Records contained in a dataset
-- ==== Sys2Proof/Machine/State.lean ====
section
/-! DEFINITION. The state of the module as plain data: groups with their fragments, teams, cores, queues,
launches, memory, the host's registers, and the model's own counters. Sparse parts are sorted lists. -/

namespace Sys2Proof.Machine

/-! Causes. -/

/-- MEM kinds (R188). -/
inductive MemKind where
  | load | store | atomic | engine
  deriving DecidableEq, Repr

/-- MEM reasons (R122). -/
inductive MemReason where
  | noncanon | wrap | windowMiss | windowPerm | windowCross | misalign | pageInvalid | pagePerm
  | formatAtomic | engineRange | scratchRange | vaultRange | ioSize | uncorrectable
  deriving DecidableEq, Repr

/-- VIEW causes (R190). -/
inductive ViewCause where
  | closed | busy | record | dirQuota | oob | xdrop | grantBad | barState | carve | xlzFormat | xlzCap
  | table
  deriving DecidableEq, Repr

/-- The causes (R188 to R191). -/
inductive Cause where
  | mem (k : MemKind) (r : MemReason)
  | arith (m : BitVec 6)
  | instr (c : InstrCause)
  | view (c : ViewCause)
  | marginEscalate | marginQuarantine
  | debug (kind : BitVec 2) (slot : BitVec 4)
  | doubleFault | faultLoop | poolEmpty | hostResume
  | soft (n : BitVec 6)
  deriving DecidableEq, Repr

/-- Bits 5:4 of a MEM cause (R188). -/
def MemKind.num : MemKind → Nat
  | .load => 0 | .store => 1 | .atomic => 2 | .engine => 3

/-- Bits 3:0 of a MEM cause (R122). -/
def MemReason.num : MemReason → Nat
  | .noncanon => 1 | .wrap => 2 | .windowMiss => 3 | .windowPerm => 4 | .windowCross => 5 | .misalign => 6
  | .pageInvalid => 7 | .pagePerm => 8 | .formatAtomic => 9 | .engineRange => 10 | .scratchRange => 11
  | .vaultRange => 12 | .ioSize => 13 | .uncorrectable => 14

/-- The detail of a VIEW cause (R190). -/
def ViewCause.detail : ViewCause → Nat
  | .closed => 1 | .busy => 2 | .record => 3 | .dirQuota => 4 | .oob => 5 | .xdrop => 6 | .grantBad => 7
  | .barState => 8 | .carve => 9 | .xlzFormat => 10 | .xlzCap => 11 | .table => 12

/-- The 9-bit cause: class in bits 8:6, detail in bits 5:0 (R188). -/
def Cause.code : Cause → Nat
  | .mem k r => k.num * 16 + r.num
  | .arith m => 0x040 + m.toNat
  | .instr c => 0x080 + c.detail
  | .view c => 0x0C0 + c.detail
  | .marginEscalate => 0x101
  | .marginQuarantine => 0x102
  | .debug k n => 0x140 + k.toNat * 16 + n.toNat
  | .doubleFault => 0x181
  | .faultLoop => 0x182
  | .poolEmpty => 0x183
  | .hostResume => 0x184
  | .soft n => 0x1C0 + n.toNat

/-! Fragments and groups. -/

/-- Where a fragment stands in a clause (R30, R31): the words left of it, 0 at a clause-start position,
and the fields of its header that its words use. -/
structure Clause where
  left : Nat := 0
  hdr : Word := 0
  seta : BitVec 4 := 15
  setb : BitVec 4 := 15
  meld : Bool := false
  deriving DecidableEq, Repr

/-- A place to continue at: the next word and its clause. -/
structure Pos where
  pc : Word := 0
  cl : Clause := {}
  deriving DecidableEq, Repr

/-- Why a fragment's next word does not complete yet (R227 names the reasons a sample reports). -/
inductive Stall where
  /-- arrived at barrier n, waits for its phase (R165) -/
  | bar (n : Nat)
  /-- parked on an absent scratchpad line (R135) -/
  | line
  /-- engine directory entries are full (R115) -/
  | dir
  /-- a flag counter stands at 63 (R32) -/
  | flag
  /-- a register is pending (R33) -/
  | reg
  /-- the weir or `wret` waits for engine work (R111, R116, R117) -/
  | weir
  /-- `ptsync` waits for earlier `pgmap`s, and for the walkers to drop what they still hold (R309) -/
  | sync
  /-- the matrix unit, a pipe queue or a table is held (R90, R98, R99) -/
  | unit
  /-- the record of `sig` or `pgtk` has not entered the hold (R235) -/
  | post
  /-- the phase of barrier n that it waited for has completed (R165 step 4); it goes on at its next issue -/
  | freed (n : Nat)
  deriving DecidableEq, Repr
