/-- `EncB8` (R80): the value is exact. -/
def B8.encode (f : B8) (sat : Bool) (x : FVal) : Enc :=
  match x with
  | .nan => { code := if f.uns then 0xFF else 0x80, fl := 0, stop := true }
  | .inf neg =>
    if f.inf && !sat && !(neg && f.uns) then { code := f.infCode neg, fl := 0, stop := true }
    else if neg && f.uns then { code := 0, fl := flSAT, stop := true }
    else if f.inf && !sat then { code := f.infCode neg, fl := flOF ||| flNX, stop := true }
    else { code := f.signed neg f.maxCode, fl := flSAT, stop := true }
  | .fin _ 0 _ => { code := 0, fl := 0, stop := false }
  | .fin neg m e =>
    let top : Int := m.log2 + e
    let emin := 1 - f.bias
    let q := max top emin - (f.p - 1 : Nat)
    let (mant, ix) := roundAt .rne neg m e false q
    let c := (q + (f.p - 1 : Nat) + f.bias - 1).toNat * 2 ^ (f.p - 1) + mant
    if neg && f.uns then
      if mant = 0 then { code := 0, fl := 0, stop := false } else { code := 0, fl := flSAT, stop := true }
    else if f.maxCode < c then
      if f.inf && !sat then { code := f.infCode neg, fl := flOF ||| flNX, stop := true }
      else { code := f.signed neg f.maxCode, fl := flSAT, stop := true }
    else
      let small := Dy.lt { m := mant, e := q } { m := 1, e := emin }
      { code := f.signed neg c, fl := flIf ix flNX ||| flIf (ix && small) flUF, stop := false }

/-- The block scale exponent of R81 for a largest magnitude `x`, against the largest finite value. -/
def blockScale (maxFin x : Dy) : Int :=
  if x.m = 0 then -127
  else
    match (List.range 255).find? (fun (i : Nat) => x.le (maxFin.scale ((i : Int) - 127))) with
    | some i => (i : Int) - 127
    | none => 127

/-- A finite exact number as a value. -/
def FVal.ofDy (x : Dy) : FVal := .fin (decide (x.m < 0)) x.m.natAbs x.e

/-- One element of R82: the value divided by 2^s with the residual added, its encoding, and the residual
it passes on. A NaN or an infinity keeps its class. -/
def narrowOne (f : B8) (sat ef : Bool) (s : Int) (res : Dy) (v : FVal) : Enc × Dy :=
  let x : FVal := match v with
    | .fin n 0 e => if res.m = 0 then .fin n 0 e else FVal.ofDy res
    | .fin _ _ _ => FVal.ofDy ((v.dy.scale (-s)).add res)
    | w => w
  let b := f.encode sat x
  (b, if ef then (if b.stop then Dy.zero else x.dy.sub (f.decode b.code).dy) else Dy.zero)

/-- A scale operand clamped to -127 to 127 (R82). -/
def clampScale (x : Word) : Int := max (-127) (min 127 x.toInt)

end Sys2Proof.Machine
end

WHAT YOU WILL DO
Nothing but the lines above from the one containing "if f.uns then" through the one containing "else if neg" should appear in the answer, each repeated exactly.

YOUR RESPONSE
  | .nan => { code := if f.uns then 0xFF else 0x80, fl := 0, stop := true }
  | .inf neg =>
    if f.inf && !sat && !(neg && f.uns) then { code := f.infCode neg, fl := 0, stop := true }
    else if neg && f.uns then { code := 0, fl := flSAT, stop := true }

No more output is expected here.